By Our Diplomatic Correspondent

KUALA LUMPUR FEB. 24. The External Affairs Minister, Yashwant Sinha, today said that the Pakistani President, Pervez Musharraf, was trying to introduce "new concepts'' such as conflict resolution into the Non-Aligned Movement (NAM).

Speaking to presspersons, Mr. Sinha said NAM had functioned all these years on the basis that conflict resolution was not an issue. The Minister said there had been no discussion within NAM for the "role'' suggested by Gen. Musharraf.

Without the achievement of consensus, Mr. Sinha said the Pakistan President had even offered to host the NAM "mechanism'' for conflict resolution. There is little doubt that when Gen. Musharraf speaks of conflict resolution he has Jammu and Kashmir in mind.
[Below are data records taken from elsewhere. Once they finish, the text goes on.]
-- ==== Sys2Proof/Machine/Bus.lean ====
section
/-! DEFINITION. The memory bus and the MAPCTL overlay (spec/20_memory.md R50 to R58). -/

namespace Sys2Proof.Machine

/-- What answers an access (R51, R52). -/
inductive Region where
  | mapctl
  | suzy (off : Byte)
  | mikey (off : Byte)
  | rom (off : Nat)
  | ram
deriving DecidableEq, Repr

/-- Decode priority (R52, R56): the first region that matches and is visible. Overlay bits are active-low (R53). -/
def region (mapctl : Byte) (a : Addr) : Region :=
  if a = 0xFFF9 then .mapctl
  else if hiByte a = 0xFC ∧ mapctl.getLsbD 0 = false then .suzy (loByte a)
  else if hiByte a = 0xFD ∧ mapctl.getLsbD 1 = false then .mikey (loByte a)
  else if 0xFE00 ≤ a.toNat ∧ a.toNat ≤ 0xFFF7 ∧ mapctl.getLsbD 2 = false then .rom (a.toNat - 0xFE00)
  else if 0xFFFA ≤ a.toNat ∧ mapctl.getLsbD 3 = false then .rom (a.toNat - 0xFE00)
  else .ram

/-- `Peek(addr)` (R58): the value `MemRead` would return, with no change of state. -/
def peek (s : State) (a : Addr) : Byte :=
  match region s.mapctl a with
  | .mapctl => s.mapctl
  | .suzy off => suzyRead s off
  | .mikey off => mikeyRead s off
  | .rom off => s.rom off
  | .ram => Memory.read s.ram a

/-- The side effect of a read (R58). -/
def readEffect (a : Addr) (s : State) : State :=
  match region s.mapctl a with
  | .suzy off => suzyReadEffect off s
  | .mapctl | .mikey _ | .rom _ | .ram => s

/-- The state after `MemRead(a, 1, kind)` (R56, 00_scope.md R9). -/
def afterRead (kind : ReadKind) (a : Addr) (s : State) : State :=
  readEffect a (s.cycle (.read kind a (peek s a)))

/-- `MemRead(a, 1, kind)` (R56): the value and the state after. -/
def memRead (kind : ReadKind) (a : Addr) (s : State) : Byte × State := (peek s a, afterRead kind a s)

/-- Where a write goes (R57). -/
def busStore (a : Addr) (v : Byte) (s : State) : State :=
  match region s.mapctl a with
  | .mapctl => { s with mapctl := v }
  | .suzy off => suzyWrite off v s
  | .mikey off => mikeyWrite off v s
  | .rom _ => if s.params.romWriteThrough then s.writeRam a v else s
  | .ram => s.writeRam a v

/-- `MemWrite(a, 1, v, kind)` (R57). -/
def memWrite (kind : WriteKind) (a : Addr) (v : Byte) (s : State) : State :=
  busStore a v (s.cycle (.write kind a v))

/-- `Idle()` (00_scope.md R9). -/
def idle (s : State) : State := s.cycle .idle

/-- `Dummy(a)` (00_scope.md R9): a real read, its value discarded. -/
def dummyRead (a : Addr) (s : State) : State := afterRead .dummyRead a s

end Sys2Proof.Machine
end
Mr. Sinha said the Prime Minister, Atal Behari Vajpayee, was constrained to respond to the points made by Gen. Musharraf in his speech. "In no international conference would we like to go down to the level of Pakistan,'' he said, adding that Gen. Musharraf had misused the NAM forum. India, he said, wanted a dialogue with Pakistan, but Islamabad kept raising contentious issues at multilateral forums. Mr. Sinha said that people living in the Northern Territories occupied by Pakistan were controlled by an Under Secretary sitting in Islamabad and had no democratic rights. Separately, the Foreign Secretary, Kanwal Sibal, said that Gen. Musharraf's address today was predictable. Once again, Mr. Sibal said the Pakistani leader had demonstrated his compulsive hostility towards India.

Pakistan, he said, had brutalised people living in Pakistan-occupied Kashmir and had violated all its agreements with India — whether it was the Shimla Agreement or the Lahore resolutions. The General was the one who had planned and plotted the Kargil operation and then staged a coup d'etat in his country.

The ill-treatment of women and Muslim minorities in Pakistan was a demonstration of its "schizophrenic attitude," he said.

According to Mr. Sibal, Pakistan was a haven for the Al-Qaeda and was a problem nation for the international community. Every major terrorist incident had the hand of Pakistan, the Foreign Secretary alleged.

He said Pakistan, which had a history of being part of one military bloc or the other, never had any serious commitment to NAM. Islamabad wanted to "devalue'' it. Islamabad, he added, had always been short on vision and long on venom.